WORK TO BE COMPLETED. Copy out the entries below exactly as they stand, but only from the line containing "-- ==== Sys2Proof/Machine/Events.lean" through the line containing "def microST1 (s".

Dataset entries
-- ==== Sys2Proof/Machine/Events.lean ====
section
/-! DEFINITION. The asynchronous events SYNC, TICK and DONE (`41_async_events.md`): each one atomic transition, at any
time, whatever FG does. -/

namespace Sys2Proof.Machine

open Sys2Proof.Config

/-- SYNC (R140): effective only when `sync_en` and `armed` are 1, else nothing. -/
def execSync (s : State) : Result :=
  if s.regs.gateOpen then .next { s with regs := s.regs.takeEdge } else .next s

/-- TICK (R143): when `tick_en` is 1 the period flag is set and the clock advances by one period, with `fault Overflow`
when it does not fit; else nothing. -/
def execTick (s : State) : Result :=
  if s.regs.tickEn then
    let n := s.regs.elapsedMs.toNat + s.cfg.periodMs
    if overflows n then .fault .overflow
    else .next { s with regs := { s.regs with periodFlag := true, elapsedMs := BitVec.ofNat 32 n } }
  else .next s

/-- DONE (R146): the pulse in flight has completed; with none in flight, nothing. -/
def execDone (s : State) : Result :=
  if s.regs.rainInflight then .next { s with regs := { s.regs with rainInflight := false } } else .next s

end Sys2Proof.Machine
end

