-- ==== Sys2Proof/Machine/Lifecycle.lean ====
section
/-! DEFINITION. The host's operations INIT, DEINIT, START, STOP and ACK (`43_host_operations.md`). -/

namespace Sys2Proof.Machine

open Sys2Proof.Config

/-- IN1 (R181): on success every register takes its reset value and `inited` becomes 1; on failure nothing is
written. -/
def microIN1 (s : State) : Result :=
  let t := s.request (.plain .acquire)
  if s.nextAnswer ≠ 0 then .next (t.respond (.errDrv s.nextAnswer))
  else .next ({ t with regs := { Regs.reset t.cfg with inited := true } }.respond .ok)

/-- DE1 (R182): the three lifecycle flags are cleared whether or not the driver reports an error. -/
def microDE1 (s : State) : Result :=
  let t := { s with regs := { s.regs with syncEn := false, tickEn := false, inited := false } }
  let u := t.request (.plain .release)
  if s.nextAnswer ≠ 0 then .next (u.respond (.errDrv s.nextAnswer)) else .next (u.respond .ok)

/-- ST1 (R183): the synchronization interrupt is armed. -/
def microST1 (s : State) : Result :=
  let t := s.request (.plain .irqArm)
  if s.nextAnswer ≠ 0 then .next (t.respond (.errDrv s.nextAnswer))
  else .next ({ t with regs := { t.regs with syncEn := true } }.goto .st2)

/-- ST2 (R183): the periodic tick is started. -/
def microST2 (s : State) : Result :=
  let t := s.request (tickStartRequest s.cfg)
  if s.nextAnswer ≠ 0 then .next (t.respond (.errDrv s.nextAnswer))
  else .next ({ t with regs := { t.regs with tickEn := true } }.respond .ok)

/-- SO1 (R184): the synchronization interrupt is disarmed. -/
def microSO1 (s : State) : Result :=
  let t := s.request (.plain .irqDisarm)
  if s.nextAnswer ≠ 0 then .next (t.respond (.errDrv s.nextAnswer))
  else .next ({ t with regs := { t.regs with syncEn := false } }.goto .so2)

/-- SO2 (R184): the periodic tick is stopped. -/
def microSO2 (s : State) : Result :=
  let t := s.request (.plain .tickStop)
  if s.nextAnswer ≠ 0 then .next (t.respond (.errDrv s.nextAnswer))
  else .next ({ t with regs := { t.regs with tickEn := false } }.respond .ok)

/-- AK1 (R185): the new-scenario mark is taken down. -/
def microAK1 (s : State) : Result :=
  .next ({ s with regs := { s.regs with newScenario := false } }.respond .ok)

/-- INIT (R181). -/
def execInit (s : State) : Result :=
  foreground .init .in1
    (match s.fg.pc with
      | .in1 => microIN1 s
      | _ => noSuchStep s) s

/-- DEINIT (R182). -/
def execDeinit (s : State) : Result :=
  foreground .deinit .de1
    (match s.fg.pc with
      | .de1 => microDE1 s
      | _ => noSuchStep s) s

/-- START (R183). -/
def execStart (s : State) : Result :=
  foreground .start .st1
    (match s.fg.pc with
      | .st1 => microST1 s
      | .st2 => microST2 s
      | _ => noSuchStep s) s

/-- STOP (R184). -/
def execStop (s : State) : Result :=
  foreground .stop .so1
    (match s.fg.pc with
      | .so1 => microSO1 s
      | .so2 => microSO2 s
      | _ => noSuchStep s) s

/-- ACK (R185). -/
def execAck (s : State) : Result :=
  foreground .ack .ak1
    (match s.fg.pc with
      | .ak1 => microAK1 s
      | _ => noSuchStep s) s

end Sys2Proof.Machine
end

...

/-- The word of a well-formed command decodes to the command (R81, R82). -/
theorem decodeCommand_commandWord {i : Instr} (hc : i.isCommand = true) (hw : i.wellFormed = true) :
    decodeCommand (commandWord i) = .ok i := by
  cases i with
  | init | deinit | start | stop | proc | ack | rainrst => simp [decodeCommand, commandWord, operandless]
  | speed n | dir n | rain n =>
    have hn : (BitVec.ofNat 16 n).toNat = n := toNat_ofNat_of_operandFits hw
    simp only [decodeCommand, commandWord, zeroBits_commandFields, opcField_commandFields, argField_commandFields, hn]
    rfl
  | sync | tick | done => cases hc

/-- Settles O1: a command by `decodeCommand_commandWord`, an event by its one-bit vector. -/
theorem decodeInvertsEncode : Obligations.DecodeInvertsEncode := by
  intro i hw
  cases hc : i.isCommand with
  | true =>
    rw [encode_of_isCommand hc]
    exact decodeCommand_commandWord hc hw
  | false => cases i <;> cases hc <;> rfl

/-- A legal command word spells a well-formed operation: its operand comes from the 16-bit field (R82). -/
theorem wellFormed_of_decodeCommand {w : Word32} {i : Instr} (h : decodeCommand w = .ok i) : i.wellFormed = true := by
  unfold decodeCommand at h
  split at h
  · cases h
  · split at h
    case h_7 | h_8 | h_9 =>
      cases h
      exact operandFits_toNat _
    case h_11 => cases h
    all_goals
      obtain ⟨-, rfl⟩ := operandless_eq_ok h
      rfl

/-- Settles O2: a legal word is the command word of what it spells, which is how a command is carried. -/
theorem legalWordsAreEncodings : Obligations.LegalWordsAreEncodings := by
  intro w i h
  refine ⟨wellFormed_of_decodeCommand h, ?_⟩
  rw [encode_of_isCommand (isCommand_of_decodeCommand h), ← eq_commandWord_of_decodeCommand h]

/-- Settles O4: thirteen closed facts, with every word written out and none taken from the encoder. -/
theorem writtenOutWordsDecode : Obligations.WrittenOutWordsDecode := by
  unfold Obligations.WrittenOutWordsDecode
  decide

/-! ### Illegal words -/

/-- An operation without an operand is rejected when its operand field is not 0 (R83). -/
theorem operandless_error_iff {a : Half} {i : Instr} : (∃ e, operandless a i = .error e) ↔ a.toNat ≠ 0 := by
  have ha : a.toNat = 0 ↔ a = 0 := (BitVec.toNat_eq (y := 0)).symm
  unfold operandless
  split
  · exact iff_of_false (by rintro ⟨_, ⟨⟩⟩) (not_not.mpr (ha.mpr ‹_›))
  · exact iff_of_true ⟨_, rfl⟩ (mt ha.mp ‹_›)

PROBLEM SOLUTION.
-- ==== Sys2Proof/Machine/Events.lean ====
section
/-! DEFINITION. The asynchronous events SYNC, TICK and DONE (`41_async_events.md`): each one atomic transition, at any
time, whatever FG does. -/

namespace Sys2Proof.Machine

open Sys2Proof.Config

/-- SYNC (R140): effective only when `sync_en` and `armed` are 1, else nothing. -/
def execSync (s : State) : Result :=
  if s.regs.gateOpen then .next { s with regs := s.regs.takeEdge } else .next s

/-- TICK (R143): when `tick_en` is 1 the period flag is set and the clock advances by one period, with `fault Overflow`
when it does not fit; else nothing. -/
def execTick (s : State) : Result :=
  if s.regs.tickEn then
    let n := s.regs.elapsedMs.toNat + s.cfg.periodMs
    if overflows n then .fault .overflow
    else .next { s with regs := { s.regs with periodFlag := true, elapsedMs := BitVec.ofNat 32 n } }
  else .next s

/-- DONE (R146): the pulse in flight has completed; with none in flight, nothing. -/
def execDone (s : State) : Result :=
  if s.regs.rainInflight then .next { s with regs := { s.regs with rainInflight := false } } else .next s

end Sys2Proof.Machine
end

-- ==== Sys2Proof/Machine/Lifecycle.lean ====
section
/-! DEFINITION. The host's operations INIT, DEINIT, START, STOP and ACK (`43_host_operations.md`). -/

namespace Sys2Proof.Machine

open Sys2Proof.Config

/-- IN1 (R181): on success every register takes its reset value and `inited` becomes 1; on failure nothing is
written. -/
def microIN1 (s : State) : Result :=
  let t := s.request (.plain .acquire)
  if s.nextAnswer ≠ 0 then .next (t.respond (.errDrv s.nextAnswer))
  else .next ({ t with regs := { Regs.reset t.cfg with inited := true } }.respond .ok)

/-- DE1 (R182): the three lifecycle flags are cleared whether or not the driver reports an error. -/
def microDE1 (s : State) : Result :=
  let t := { s with regs := { s.regs with syncEn := false, tickEn := false, inited := false } }
  let u := t.request (.plain .release)
  if s.nextAnswer ≠ 0 then .next (u.respond (.errDrv s.nextAnswer)) else .next (u.respond .ok)

/-- ST1 (R183): the synchronization interrupt is armed. -/
def microST1 (s : State) : Result :=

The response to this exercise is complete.